You don’t see them so much any more, but in yesteryear when “the interstate” was still a new thing, nearly all entrance ramps had signs that explicitly stated (to the driver attempting the merge) to “Yield Right of Way” or simply “Yield”. Some ramps still have that sign, of course, but they’re not as prevalent as they once were.

On normal streets with driveways and parking lots and right-angled side streets with stop signs and so forth, the presumption is “whoever is first” has right of way. So you can feel confident (legally) in pulling out of a driveway as long as the road traffic has the opportunity to slow and even stop if necessary. You were there first, so you have right of way. (Obviously, it’s not always wise to drive this way!) But that right of way does not apply to interstate highways and other high speed roads which are designed and operated so the drivers do not “normally” have to be on the lookout for merging traffic.

Your mother is correct. It is up to the merging driver to “make a safe merge”, and not the responsibility of the driver on the main road to “make way”, to move over or slow down. (Of course, it’s often the prudent thing to do and nearly always the polite thing to do, but that’s for smart and courteous drivers to figure out for themselves. Given modern traffic patterns and frequently crowded conditions in urban driving, this isn’t as absolutely true as it is on rural highways.) The onus is always on the driver attempting to join the flow of traffic, and the signs are there (or were there) to remind him of that fact. (I think it’s one of the basic rules of the road explicitly pointed out in driver training manuals issued by every state DMV; you don’t have to take my word for it.)

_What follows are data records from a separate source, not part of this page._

-- ==== Sys2Proof/Tests/Slice0.lean ====
section
/-! SUPPORT. Tests: words of the spec decoded, terms the well-formedness check refuses, single steps with results taken from the
spec, and for every statement a state that meets its hypotheses. -/

namespace Sys2Proof.Tests

set_option Elab.async false

open Sys2Proof Sys2Proof.Machine

/-! ### Decoding -/

/-- The instruction a 32-bit word decodes to. -/
def reads (w : Word) : Option Instr :=
  ((decode [w.extractLsb' 0 8, w.extractLsb' 8 8, w.extractLsb' 16 8, w.extractLsb' 24 8]).toOption.filter (·.2 = 4)).map (·.1)

/-- The instruction a compact halfword decodes to. -/
def reads16 (h : BitVec 16) : Option Instr :=
  ((decode [h.extractLsb' 0 8, h.extractLsb' 8 8]).toOption.filter (·.2 = 2)).map (·.1)

/-- Why a word is rejected. -/
def rejects (w : Word) : Option Reject :=
  match decode [w.extractLsb' 0 8, w.extractLsb' 8 8, w.extractLsb' 16 8, w.extractLsb' 24 8] with
  | .error e => some e
  | .ok _ => none

-- R105, Table 6-1 and R106: minor [31:30], FB 29, FA 28, B [27:21], A [20:14], D [13:7], major [6:1], 1.
theorem test_decode_integer :
    reads 0b00_0_0_0000110_0000011_0000101_000001_1#32 = some (.add false false 6 3 5) ∧
    reads 0x40C0C283#32 = some (.sub false false 6 3 5) ∧ reads 0x80C0C283#32 = some (.mulLo false false 6 3 5) ∧
    reads 0xC080C105#32 = some (.andn false false 4 3 2) ∧ reads 0x8021C387#32 = some (.sar false false 1 7 7) ∧
    reads 0x0040420B#32 = some (.mad false false 2 1 4) ∧ reads 0xC040448B#32 = some (.dot4I8 false false 2 1 9) := by decide +kernel

-- R107, R99, R108: immediates in [31:22] and [31:14]; the condition in D[6:3].
theorem test_decode_immediate :
    reads 0b1111111111_0_0000010_0000010_001000_1#32 = some (.addi 0x3FF false 2 2) ∧
    reads 0x41410199#32 = some (.shri 5 false 4 3) ∧ reads 0x0101429B#32 = some (.muli 4 false 5 5) ∧
    reads 0x0040011F#32 = some (.movi 0x100 2) ∧ reads 0x0000041F#32 = some (.movi 0 8) ∧
    reads 0x8122088F#32 = some (.cmp 2 false false 9 8 2 1) ∧ reads 0x0002309D#32 = some (.cmpi 0 false 8 12 1) := by decide +kernel

-- R110, R113, R118 to R123.
theorem test_decode_float :
    reads 0b00_0_0_0000010_0000001_0000100_010001_1#32 = some (.ffma false false 2 1 4) ∧
    reads 0x0002C52F#32 = some (.qntScale false 11 10) ∧ reads 0x0023052F#32 = some (.qntI8 false 12 10) ∧
    reads 0x0082882F#32 = some (.deqI8 false 10 16) ∧ reads 0x4141422F#32 = some (.absentFill 2 false 5 4) ∧
    reads 0x8041422F#32 = some (.rnmul false 5 4) ∧ reads 0xCA80432F#32 = some (.randF32 20 false 1 6) := by decide +kernel

-- R128, R130, R131, R133.
theorem test_decode_cross_lane :
    reads 0b00_0_0_000001_0_0000100_0000110_011000_1#32 = some (.shflUp 1 false 4 6) ∧
    reads 0xA04102B1#32 = some (.shflXorW 1 false 4 5) ∧ reads 0xC00103B1#32 = some (.shflBcast 0 false 4 7) ∧
    reads 0x000080B3#32 = some (.voteEvery 2 1) ∧ reads 0xC0030233#32 = some (.voteMask 12 4) ∧
    reads 0x002081B5#32 = some (.logred false 1 2 3) ∧ reads 0x40004235#32 = some (.scanInc false 0 1 4) ∧
    reads 0x0000C437#32 = some (.matchAny false 3 8) ∧ reads 0x4000C137#32 = some (.matchLead false 3 2) ∧
    reads 0x8000C4B7#32 = some (.matchCnt false 3 9) := by decide +kernel

-- R190, R191, R193: base [31:28], hint [27:26], stream [25:22], FA, A, D; the words of 20_prog_strided_copy.md.
theorem test_decode_memory :
    reads 0b1100_01_0000_0_0000110_0001010_100001_1#32 = some (.ld16 12 1 0 false 6 10) ∧
    reads 0xE401C54D#32 = some (.st16 14 1 0 false 7 10) ∧ reads 0x640305CF#32 = some (.st32 6 1 0 false 12 11) ∧
    reads 0x204184D5#32 = some (.ldAcq 2 2 6 9) ∧ reads 0x41218157#32 = some (.stRel 4 9 6 2) := by decide +kernel

-- R237, R244, R141, R249.
theorem test_decode_atomic :
    reads 0b0000_0001001_0000110_0000011_101100_1#32 = some (.atom 0 9 6 3) ∧ reads 0xC14181D9#32 = some (.atom 12 10 6 3) ∧
    reads 0x1122005B#32 = some (.red 1 9 8) ∧ reads 0x0001805D#32 = some (.rlock 6) ∧ reads 0x3001805D#32 = some (.wunlock 6) ∧
    reads 0x500181DD#32 = some (.tryw 6 3) ∧ reads 0x600181DD#32 = some (.arrive 6 3) ∧ reads 0x9081805D#32 = some (.bexpect 4 6) ∧
    reads 0x8061805D#32 = some (.bwait 3 6) := by decide +kernel

theorem test_decode_transaction :
    reads 0x0000005F#32 = some (.tbegin 0) ∧ reads 0x1000005F#32 = some .tend ∧ reads 0x2000005F#32 = some .retry ∧
    reads 0x3140005F#32 = some (.retryUntil 10) ∧ reads 0x4140005F#32 = some (.retryP 10) ∧ reads 0x6080005F#32 = some (.tabort 4) ∧
    reads 0x700002DF#32 = some (.ttest 5) := by decide +kernel

-- R72, R73, R75, R82, Table 2-9.
theorem test_decode_control :
    reads 0b000000000000000001000_1_001_110100_1#32 = some (.bra 8 true 1) ∧ reads 0x0001406D#32 = some (.brx false 5) ∧
    reads 0x4000006D#32 = some .ret ∧ reads 0x8000006D#32 = some .exit ∧ reads 0xC001006D#32 = some (.rejoin 4) ∧
    reads 0x8000006F#32 = some (.yield 0) := by decide +kernel

-- R91, R92, R97, R98, R102, R151.
theorem test_decode_registers :
    reads 0x00C08161#32 = some (.kadd 6 2 2) ∧ reads 0xFF00C1E5#32 = some (.kaddi 0x3FC 3 3) ∧ reads 0x00100267#32 = some (.kmovi 64 4) ∧
    reads 0x00028371#32 = some (.rfal false 10 6) ∧ reads 0x40008271#32 = some (.bcast 2 4) ∧ reads 0x80200571#32 = some (.rdsr 1 10) ∧
    reads 0xC120C071#32 = some (.wrsr false 9 3) ∧ reads 0x01200073#32 = some (.grow 9) ∧ reads 0x40800073#32 = some (.shrink 4) ∧
    reads 0x80000473#32 = some (.setempty 8) ∧ reads 0xC00201F3#32 = some (.testfull 8 3) ∧
    reads 0x000201F5#32 = some (.cvdecl 8 3) := by decide +kernel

In point of fact it is always “safe to slow down” when conditions warrant that. Obviously your father wanted to merge “at speed” into the highway traffic, and not join the traffic from a standing start, which might require the high speed drivers to make emergency maneuvers to avoid him. That’s part of the “yield” that he has to make. If for some reason he is forced to make a start onto the road from a standing start or a very slow speed, then he has to wait for that opening in the traffic, in order to make a safe entry. Now, once he’s on the road, and presumably accelerating up to highway speed, if drivers coming up behind him are forced to slow because of his current lack of speed, but if they can do that safely and in a non-emergency manner, then that’s just normal driving.

The thing is, “not joining the road from a standing start”, which your dad might have had to do if he had been forced to stop at the mouth of the entrance ramp (some busy highways, such as around Los Angeles and other highly congested areas actually have red and green traffic lights at the mouth of the entrance ramp!) is for his convenience. Having to wait for a larger gap in traffic would have inconvenienced him, and he didn’t want to wait and then have to judge an abnormal (accelerate from the stopped position) entry onto the highway.

But that’s what was called for. Either slowing to pass behind the (possibly distracted, confused or simply inattentive or discourteous) driver who was already in or partially in that lane, or pull forward with enough additional speed as to make the overlap disappear – but that may have been unsafe as well.

He should have slowed on the entrance ramp – or even stopped – and merged with a better gap.

Mariah's avatar

Thank you for that detailed answer @CWOTUS. I feel a little safer now as a (still) fairly new driver, knowing that that option is available and is perfectly valid. My dad has always framed it to me as being incredibly dangerous to try and merge onto a highway from a standstill. But of course if there’s room, it could be OK.

Thanks everybody. Driving is still scary to me. There are too many split second decisions involved that could cost a life and I’m not so good at coping with that thought as a pretty anxious person. But I’m slowly learning things that will help me get there someday.